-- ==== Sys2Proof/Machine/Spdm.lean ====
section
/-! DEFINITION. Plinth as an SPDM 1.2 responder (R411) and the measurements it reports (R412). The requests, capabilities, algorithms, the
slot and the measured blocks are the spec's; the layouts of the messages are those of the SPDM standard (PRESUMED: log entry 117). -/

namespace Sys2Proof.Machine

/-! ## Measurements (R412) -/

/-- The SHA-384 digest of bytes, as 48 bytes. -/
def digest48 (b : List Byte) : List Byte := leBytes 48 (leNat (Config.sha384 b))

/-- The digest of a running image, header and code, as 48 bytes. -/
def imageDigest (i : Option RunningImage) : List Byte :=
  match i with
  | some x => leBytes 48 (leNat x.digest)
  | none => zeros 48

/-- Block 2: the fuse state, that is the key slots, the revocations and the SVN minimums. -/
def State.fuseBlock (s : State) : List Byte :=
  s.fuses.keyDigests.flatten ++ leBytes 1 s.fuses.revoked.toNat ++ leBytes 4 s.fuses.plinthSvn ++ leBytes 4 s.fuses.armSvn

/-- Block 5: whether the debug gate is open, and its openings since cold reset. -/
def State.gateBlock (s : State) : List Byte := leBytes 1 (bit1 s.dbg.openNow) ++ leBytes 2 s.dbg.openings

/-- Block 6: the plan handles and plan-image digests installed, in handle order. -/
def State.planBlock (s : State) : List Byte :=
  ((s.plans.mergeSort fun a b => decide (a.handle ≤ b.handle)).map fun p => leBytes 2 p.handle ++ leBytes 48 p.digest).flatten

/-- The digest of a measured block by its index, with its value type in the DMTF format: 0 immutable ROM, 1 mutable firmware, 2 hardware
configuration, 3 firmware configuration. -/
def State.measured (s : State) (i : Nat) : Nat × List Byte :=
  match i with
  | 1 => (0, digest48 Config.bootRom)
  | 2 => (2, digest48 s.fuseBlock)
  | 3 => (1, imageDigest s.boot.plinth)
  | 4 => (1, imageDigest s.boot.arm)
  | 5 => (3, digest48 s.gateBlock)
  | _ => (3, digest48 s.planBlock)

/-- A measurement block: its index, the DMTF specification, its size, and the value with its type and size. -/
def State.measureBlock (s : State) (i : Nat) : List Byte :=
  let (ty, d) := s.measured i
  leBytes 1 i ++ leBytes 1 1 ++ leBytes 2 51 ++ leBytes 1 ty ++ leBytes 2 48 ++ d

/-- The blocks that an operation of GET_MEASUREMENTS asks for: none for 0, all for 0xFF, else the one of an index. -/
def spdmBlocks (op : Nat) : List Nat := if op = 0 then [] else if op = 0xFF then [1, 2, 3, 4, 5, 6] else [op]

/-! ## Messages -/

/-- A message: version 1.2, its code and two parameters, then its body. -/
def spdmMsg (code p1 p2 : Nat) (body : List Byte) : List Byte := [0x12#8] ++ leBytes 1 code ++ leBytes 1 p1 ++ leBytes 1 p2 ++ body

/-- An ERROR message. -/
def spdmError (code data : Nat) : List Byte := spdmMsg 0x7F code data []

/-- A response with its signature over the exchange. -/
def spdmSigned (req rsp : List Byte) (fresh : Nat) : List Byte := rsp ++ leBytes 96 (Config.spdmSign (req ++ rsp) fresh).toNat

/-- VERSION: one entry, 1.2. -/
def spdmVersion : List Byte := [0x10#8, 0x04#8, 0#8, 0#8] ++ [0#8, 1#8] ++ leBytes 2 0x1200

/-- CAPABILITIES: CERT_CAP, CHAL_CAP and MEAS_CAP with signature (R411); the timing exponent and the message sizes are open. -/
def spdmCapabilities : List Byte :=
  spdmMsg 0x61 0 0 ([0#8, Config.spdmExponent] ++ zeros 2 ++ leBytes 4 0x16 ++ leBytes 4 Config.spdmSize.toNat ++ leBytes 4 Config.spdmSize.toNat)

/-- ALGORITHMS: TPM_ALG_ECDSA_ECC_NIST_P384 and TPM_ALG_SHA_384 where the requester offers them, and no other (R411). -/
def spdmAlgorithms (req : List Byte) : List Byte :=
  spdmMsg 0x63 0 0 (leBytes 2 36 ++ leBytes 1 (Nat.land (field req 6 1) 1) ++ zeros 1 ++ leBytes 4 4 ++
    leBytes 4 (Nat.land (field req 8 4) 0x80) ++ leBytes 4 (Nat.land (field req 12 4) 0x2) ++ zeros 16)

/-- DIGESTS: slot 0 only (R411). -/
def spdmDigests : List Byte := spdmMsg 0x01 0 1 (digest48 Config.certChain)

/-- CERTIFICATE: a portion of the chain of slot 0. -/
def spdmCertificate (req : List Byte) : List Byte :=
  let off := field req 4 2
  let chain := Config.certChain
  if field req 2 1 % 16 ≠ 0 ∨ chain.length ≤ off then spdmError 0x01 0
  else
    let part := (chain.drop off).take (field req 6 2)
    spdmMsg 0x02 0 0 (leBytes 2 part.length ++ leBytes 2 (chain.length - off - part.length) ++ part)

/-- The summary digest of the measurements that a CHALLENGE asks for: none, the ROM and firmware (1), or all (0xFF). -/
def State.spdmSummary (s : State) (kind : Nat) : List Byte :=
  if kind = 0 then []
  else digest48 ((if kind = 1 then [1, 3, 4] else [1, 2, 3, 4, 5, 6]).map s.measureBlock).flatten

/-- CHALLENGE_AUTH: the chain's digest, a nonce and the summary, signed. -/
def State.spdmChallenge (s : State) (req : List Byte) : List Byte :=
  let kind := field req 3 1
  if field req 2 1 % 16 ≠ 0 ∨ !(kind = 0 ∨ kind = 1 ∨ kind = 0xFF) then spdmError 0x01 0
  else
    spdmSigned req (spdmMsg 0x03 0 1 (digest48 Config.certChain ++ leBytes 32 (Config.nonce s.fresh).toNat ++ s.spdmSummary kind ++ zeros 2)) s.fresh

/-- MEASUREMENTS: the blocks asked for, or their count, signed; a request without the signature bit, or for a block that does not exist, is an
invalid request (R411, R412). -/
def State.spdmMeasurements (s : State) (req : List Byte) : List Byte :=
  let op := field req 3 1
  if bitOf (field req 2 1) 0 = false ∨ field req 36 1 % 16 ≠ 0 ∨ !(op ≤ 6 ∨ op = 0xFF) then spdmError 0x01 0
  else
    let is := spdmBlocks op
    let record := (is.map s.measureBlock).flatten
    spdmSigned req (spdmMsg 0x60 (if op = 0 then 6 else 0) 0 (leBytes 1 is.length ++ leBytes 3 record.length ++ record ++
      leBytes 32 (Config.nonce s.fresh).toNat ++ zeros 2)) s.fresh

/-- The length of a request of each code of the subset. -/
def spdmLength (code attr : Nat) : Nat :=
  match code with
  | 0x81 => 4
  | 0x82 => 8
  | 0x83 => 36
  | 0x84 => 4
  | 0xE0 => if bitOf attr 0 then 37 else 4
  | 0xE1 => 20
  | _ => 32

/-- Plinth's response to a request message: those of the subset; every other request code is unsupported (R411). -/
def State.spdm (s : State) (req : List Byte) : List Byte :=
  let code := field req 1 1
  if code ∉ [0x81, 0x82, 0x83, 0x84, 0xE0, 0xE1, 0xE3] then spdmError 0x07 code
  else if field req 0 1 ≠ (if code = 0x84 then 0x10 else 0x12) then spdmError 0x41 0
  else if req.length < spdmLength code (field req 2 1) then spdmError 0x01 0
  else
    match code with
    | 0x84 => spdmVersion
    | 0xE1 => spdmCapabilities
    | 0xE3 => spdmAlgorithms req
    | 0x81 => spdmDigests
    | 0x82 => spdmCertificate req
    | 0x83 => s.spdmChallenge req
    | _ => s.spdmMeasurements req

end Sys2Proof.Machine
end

☆ ☆ ☆ ☆ ☆ ☆ ☆

> [EXERCISE AIM] Give back the records above exactly, limited to the lines between the one holding "(0, digest48 Config.bootRom)" and the one holding "def spdmError (code", inclusive.

> [ANSWER BOX]
  | 1 => (0, digest48 Config.bootRom)
  | 2 => (2, digest48 s.fuseBlock)
  | 3 => (1, imageDigest s.boot.plinth)
  | 4 => (1, imageDigest s.boot.arm)
  | 5 => (3, digest48 s.gateBlock)
  | _ => (3, digest48 s.planBlock)

/-- A measurement block: its index, the DMTF specification, its size, and the value with its type and size. -/
def State.measureBlock (s : State) (i : Nat) : List Byte :=
  let (ty, d) := s.measured i
  leBytes 1 i ++ leBytes 1 1 ++ leBytes 2 51 ++ leBytes 1 ty ++ leBytes 2 48 ++ d

/-- The blocks that an operation of GET_MEASUREMENTS asks for: none for 0, all for 0xFF, else the one of an index. -/
def spdmBlocks (op : Nat) : List Nat := if op = 0 then [] else if op = 0xFF then [1, 2, 3, 4, 5, 6] else [op]

/-! ## Messages -/

/-- A message: version 1.2, its code and two parameters, then its body. -/
def spdmMsg (code p1 p2 : Nat) (body : List Byte) : List Byte := [0x12#8] ++ leBytes 1 code ++ leBytes 1 p1 ++ leBytes 1 p2 ++ body

/-- An ERROR message. -/
def spdmError (code data : Nat) : List Byte := spdmMsg 0x7F code data []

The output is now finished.